-- ==== Sys2Proof/Machine/Core.lean ====
section
/-!
DEFINITION. The host's view of the machine.
-/

def Sys2Proof.core : Host.Core := { State := Sys2Proof.Machine.State, Fault := Sys2Proof.Machine.Fault, Refusal := Sys2Proof.Machine.Refusal, step := Sys2Proof.Machine.step, reset := Sys2Proof.Machine.State.reset }
end

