/-! ## The comparators -/

/-- 43_common_laws.md R101, at the two widths of the block: the exact sum `x + 1` carries exactly when `x` is all ones, and
then wraps to 0; otherwise its low bits are `x + 1`. -/
def Obligations.CarryOutExactlyOfAllOnes : Prop :=
  (∀ x : BitVec 8,
    (carryOut (addExact x 1#8) = 1 ↔ x.toNat = 2 ^ 8 - 1) ∧
    (x.toNat = 2 ^ 8 - 1 → (addExact x 1#8).setWidth 8 = 0#8) ∧
    (x.toNat ≠ 2 ^ 8 - 1 → carryOut (addExact x 1#8) = 0 ∧ ((addExact x 1#8).setWidth 8).toNat = x.toNat + 1)) ∧
  (∀ x : BitVec 64,
    (carryOut (addExact x 1#64) = 1 ↔ x.toNat = 2 ^ 64 - 1) ∧
    (x.toNat = 2 ^ 64 - 1 → (addExact x 1#64).setWidth 64 = 0#64) ∧
    (x.toNat ≠ 2 ^ 64 - 1 → carryOut (addExact x 1#64) = 0 ∧ ((addExact x 1#64).setWidth 64).toNat = x.toNat + 1))

/-- 40_scalar_compare8.md R69: for all 8-bit `b`, `c`. -/
def Obligations.ByteComparatorDecidesEquality : Prop :=
  ∀ b c : Byte, (b = c → eq8 b c = 1) ∧ (b ≠ c → eq8 b c = 0)

/-- 41_scalar_compare64.md R77: for all 64-bit `b`, `c`, with the two formulas for `x` and `s`. -/
def Obligations.WordComparatorDecidesEquality : Prop :=
  ∀ b c : Word,
    (b = c → eq64 b c = 1) ∧ (b ≠ c → eq64 b c = 0) ∧
    (cmpX64 b c).toNat = 2 ^ 64 - 1 - (b ^^^ c).toNat ∧ (cmpSum64 b c).toNat = 2 ^ 64 - (b ^^^ c).toNat

/-- 40_scalar_compare8.md R70, its formulas for the intermediates. -/
def Obligations.ByteIntermediatesFollowTheDifference : Prop :=
  ∀ b c : Byte,
    (b ^^^ 0xFF#8).toNat = 0xFF - b.toNat ∧ (cmpX8 b c).toNat = 0xFF - (b ^^^ c).toNat ∧
    (cmpSum8 b c).toNat = 0x100 - (b ^^^ c).toNat ∧ (carryOut (cmpSum8 b c) = 1 ↔ b ^^^ c = 0)

/-- 40_scalar_compare8.md R72, its four items. -/
def Obligations.ByteComparatorListedProperties : Prop :=
  ∀ b : Byte,
    eq8 b b = 1 ∧
    (∃! c : Byte, eq8 b c = 1) ∧
    (∀ c : Byte, eq8 b c = eq8 c b ∧ cmpX8 b c = cmpX8 c b) ∧
    (∀ c : Byte, (eq8 b c).toNat = 0 ∨ (eq8 b c).toNat = 1)

/-- 41_scalar_compare64.md R80: the two comparators agree on zero-extended bytes, and the two commands take different slices
of their ports: on the ports `0x15A` and `0x05A` `CMP64` gives 0 and `CMP8` gives 1. -/
def Obligations.WordComparatorExtendsTheByteComparator : Prop :=
  (∀ b c : Byte, eq64 (b.setWidth 64) (c.setWidth 64) = eq8 b c) ∧
  (∀ (s : State) (len : Word), s.phase = .idle →
    ∃ t u, exec (.cmp64 0x15A 0x05A len) s = .next t ∧ t.res = 0 ∧
      exec (.cmp8 0x15A 0x05A len) s = .next u ∧ u.res = 1)

/-! ## The scalar commands -/

/-- 40_scalar_compare8.md R68: `CMP8` in `IDLE` completes in its one `Issue` step; the whole next state. -/
def Obligations.CompareByteCompletes : Prop :=
  ∀ (s : State) (opa opb len : Word), s.phase = .idle →
    let b : Byte := opa.extractLsb' 0 8
    let c : Byte := opb.extractLsb' 0 8
    let cy : Bit := (((b ^^^ 0xFF#8) ^^^ c).setWidth 9 + 0x01#9).extractLsb' 8 1
    exec (.cmp8 opa opb len) s =
      .next { s with res := cy, rvalid := 1, history := s.history ++ [.issue 0 opa opb len, .complete cy] } ∧
    (encode (.cmp8 opa opb len)).op = 0 ∧
    cy = if b = c then 1 else 0

/-- 41_scalar_compare64.md R76: `CMP64` in `IDLE` completes in its one `Issue` step; the whole next state. -/
def Obligations.CompareWordCompletes : Prop :=
  ∀ (s : State) (opa opb len : Word), s.phase = .idle →
    let cy : Bit := (((opa ^^^ 0xFFFFFFFFFFFFFFFF#64) ^^^ opb).setWidth 65 + 1#65).extractLsb' 64 1
    exec (.cmp64 opa opb len) s =
      .next { s with res := cy, rvalid := 1, history := s.history ++ [.issue 1 opa opb len, .complete cy] } ∧
    (encode (.cmp64 opa opb len)).op = 1 ∧
    cy = if opa = opb then 1 else 0

/-- 30_encoding.md R58 with R54 to R56: two commands of one operation that differ in ignored bits alone leave the same state
and append the same events, but that the `Issue` event records the fields as issued. -/
def Obligations.IgnoredBitsChangeNothing : Prop :=
  ∀ (s : State) (opa opb len opa' opb' len' : Word), s.phase = .idle →
    (opa.setWidth 8 = opa'.setWidth 8 → opb.setWidth 8 = opb'.setWidth 8 →
      mapNext State.issuesCleared (exec (.cmp8 opa opb len) s) =
      mapNext State.issuesCleared (exec (.cmp8 opa' opb' len') s)) ∧
    mapNext State.issuesCleared (exec (.cmp64 opa opb len) s) =
      mapNext State.issuesCleared (exec (.cmp64 opa opb len') s) ∧
    (opa.setWidth s.params.addrW = opa'.setWidth s.params.addrW →
      opb.setWidth s.params.addrW = opb'.setWidth s.params.addrW →
      len.setWidth s.params.lenW = len'.setWidth s.params.lenW →
      mapNext State.issuesCleared (exec (.cmpbuf opa opb len) s) =
      mapNext State.issuesCleared (exec (.cmpbuf opa' opb' len') s))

-------------------------

Line by line, transcribe the data exactly.

→ **FINISHED TASK**
-- ==== Sys2Proof/Machine/Core.lean ====
section
/-!
DEFINITION. The host's view of the machine.
-/

def Sys2Proof.core : Host.Core := { State := Sys2Proof.Machine.State, Fault := Sys2Proof.Machine.Fault, Refusal := Sys2Proof.Machine.Refusal, step := Sys2Proof.Machine.step, reset := Sys2Proof.Machine.State.reset }
end

/-! ## The comparators -/

/-- 43_common_laws.md R101, at the two widths of the block: the exact sum `x + 1` carries exactly when `x` is all ones, and
then wraps to 0; otherwise its low bits are `x + 1`. -/
def Obligations.CarryOutExactlyOfAllOnes : Prop :=
  (∀ x : BitVec 8,
    (carryOut (addExact x 1#8) = 1 ↔ x.toNat = 2 ^ 8 - 1) ∧
    (x.toNat = 2 ^ 8 - 1 → (addExact x 1#8).setWidth 8 = 0#8) ∧
    (x.toNat ≠ 2 ^ 8 - 1 → carryOut (addExact x 1#8) = 0 ∧ ((addExact x 1#8).setWidth 8).toNat = x.toNat + 1)) ∧
  (∀ x : BitVec 64,
    (carryOut (addExact x 1#64) = 1 ↔ x.toNat = 2 ^ 64 - 1) ∧
    (x.toNat = 2 ^ 64 - 1 → (addExact x 1#64).setWidth 64 = 0#64) ∧
    (x.toNat ≠ 2 ^ 64 - 1 → carryOut (addExact x 1#64) = 0 ∧ ((addExact x 1#64).setWidth 64).toNat = x.toNat + 1))

/-- 40_scalar_compare8.md R69: for all 8-bit `b`, `c`. -/
def Obligations.ByteComparatorDecidesEquality : Prop :=
  ∀ b c : Byte, (b = c → eq8 b c = 1) ∧ (b ≠ c → eq8 b c = 0)

/-- 41_scalar_compare64.md R77: for all 64-bit `b`, `c`, with the two formulas for `x` and `s`. -/
def Obligations.WordComparatorDecidesEquality : Prop :=
  ∀ b c : Word,
    (b = c → eq64 b c = 1) ∧ (b ≠ c → eq64 b c = 0) ∧
    (cmpX64 b c).toNat = 2 ^ 64 - 1 - (b ^^^ c).toNat ∧ (cmpSum64 b c).toNat = 2 ^ 64 - (b ^^^ c).toNat

/-- 40_scalar_compare8.md R70, its formulas for the intermediates. -/
def Obligations.ByteIntermediatesFollowTheDifference : Prop :=
  ∀ b c : Byte,
    (b ^^^ 0xFF#8).toNat = 0xFF - b.toNat ∧ (cmpX8 b c).toNat = 0xFF - (b ^^^ c).toNat ∧
    (cmpSum8 b c).toNat = 0x100 - (b ^^^ c).toNat ∧ (carryOut (cmpSum8 b c) = 1 ↔ b ^^^ c = 0)

/-- 40_scalar_compare8.md R72, its four items. -/
def Obligations.ByteComparatorListedProperties : Prop :=
  ∀ b : Byte,
    eq8 b b = 1 ∧
    (∃! c : Byte, eq8 b c = 1) ∧
    (∀ c : Byte, eq8 b c = eq8 c b ∧ cmpX8 b c = cmpX8 c b) ∧
    (∀ c : Byte, (eq8 b c).toNat = 0 ∨ (eq8 b c).toNat = 1)

/-- 41_scalar_compare64.md R80: the two comparators agree on zero-extended bytes, and the two commands take different slices
of their ports: on the ports `0x15A` and `0x05A` `CMP64` gives 0 and `CMP8` gives 1. -/
def Obligations.WordComparatorExtendsTheByteComparator : Prop :=
  (∀ b c : Byte, eq64 (b.setWidth 64) (c.setWidth 64) = eq8 b c) ∧
  (∀ (s : State) (len : Word), s.phase = .idle →
    ∃ t u, exec (.cmp64 0x15A 0x05A len) s = .next t ∧ t.res = 0 ∧
      exec (.cmp8 0x15A 0x05A len) s = .next u ∧ u.res = 1)

/-! ## The scalar commands -/

/-- 40_scalar_compare8.md R68: `CMP8` in `IDLE` completes in its one `Issue` step; the whole next state. -/
def Obligations.CompareByteCompletes : Prop :=
  ∀ (s : State) (opa opb len : Word), s.phase = .idle →
    let b : Byte := opa.extractLsb' 0 8
    let c : Byte := opb.extractLsb' 0 8
    let cy : Bit := (((b ^^^ 0xFF#8) ^^^ c).setWidth 9 + 0x01#9).extractLsb' 8 1
    exec (.cmp8 opa opb len) s =
      .next { s with res := cy, rvalid := 1, history := s.history ++ [.issue 0 opa opb len, .complete cy] } ∧
    (encode (.cmp8 opa opb len)).op = 0 ∧
    cy = if b = c then 1 else 0

/-- 41_scalar_compare64.md R76: `CMP64` in `IDLE` completes in its one `Issue` step; the whole next state. -/
def Obligations.CompareWordCompletes : Prop :=
  ∀ (s : State) (opa opb len : Word), s.phase = .idle →
    let cy : Bit := (((opa ^^^ 0xFFFFFFFFFFFFFFFF#64) ^^^ opb).setWidth 65 + 1#65).extractLsb' 64 1
    exec (.cmp64 opa opb len) s =
      .next { s with res := cy, rvalid := 1, history := s.history ++ [.issue 1 opa opb len, .complete cy] } ∧
    (encode (.cmp64 opa opb len)).op = 1 ∧
    cy = if opa = opb then 1 else 0

/-- 30_encoding.md R58 with R54 to R56: two commands of one operation that differ in ignored bits alone leave the same state
and append the same events, but that the `Issue` event records the fields as issued. -/
def Obligations.IgnoredBitsChangeNothing : Prop :=
  ∀ (s : State) (opa opb len opa' opb' len' : Word), s.phase = .idle →
    (opa.setWidth 8 = opa'.setWidth 8 → opb.setWidth 8 = opb'.setWidth 8 →
      mapNext State.issuesCleared (exec (.cmp8 opa opb len) s) =
      mapNext State.issuesCleared (exec (.cmp8 opa' opb' len') s)) ∧
    mapNext State.issuesCleared (exec (.cmp64 opa opb len) s) =
      mapNext State.issuesCleared (exec (.cmp64 opa opb len') s) ∧
    (opa.setWidth s.params.addrW = opa'.setWidth s.params.addrW →
      opb.setWidth s.params.addrW = opb'.setWidth s.params.addrW →
      len.setWidth s.params.lenW = len'.setWidth s.params.lenW →
      mapNext State.issuesCleared (exec (.cmpbuf opa opb len) s) =
      mapNext State.issuesCleared (exec (.cmpbuf opa' opb' len') s))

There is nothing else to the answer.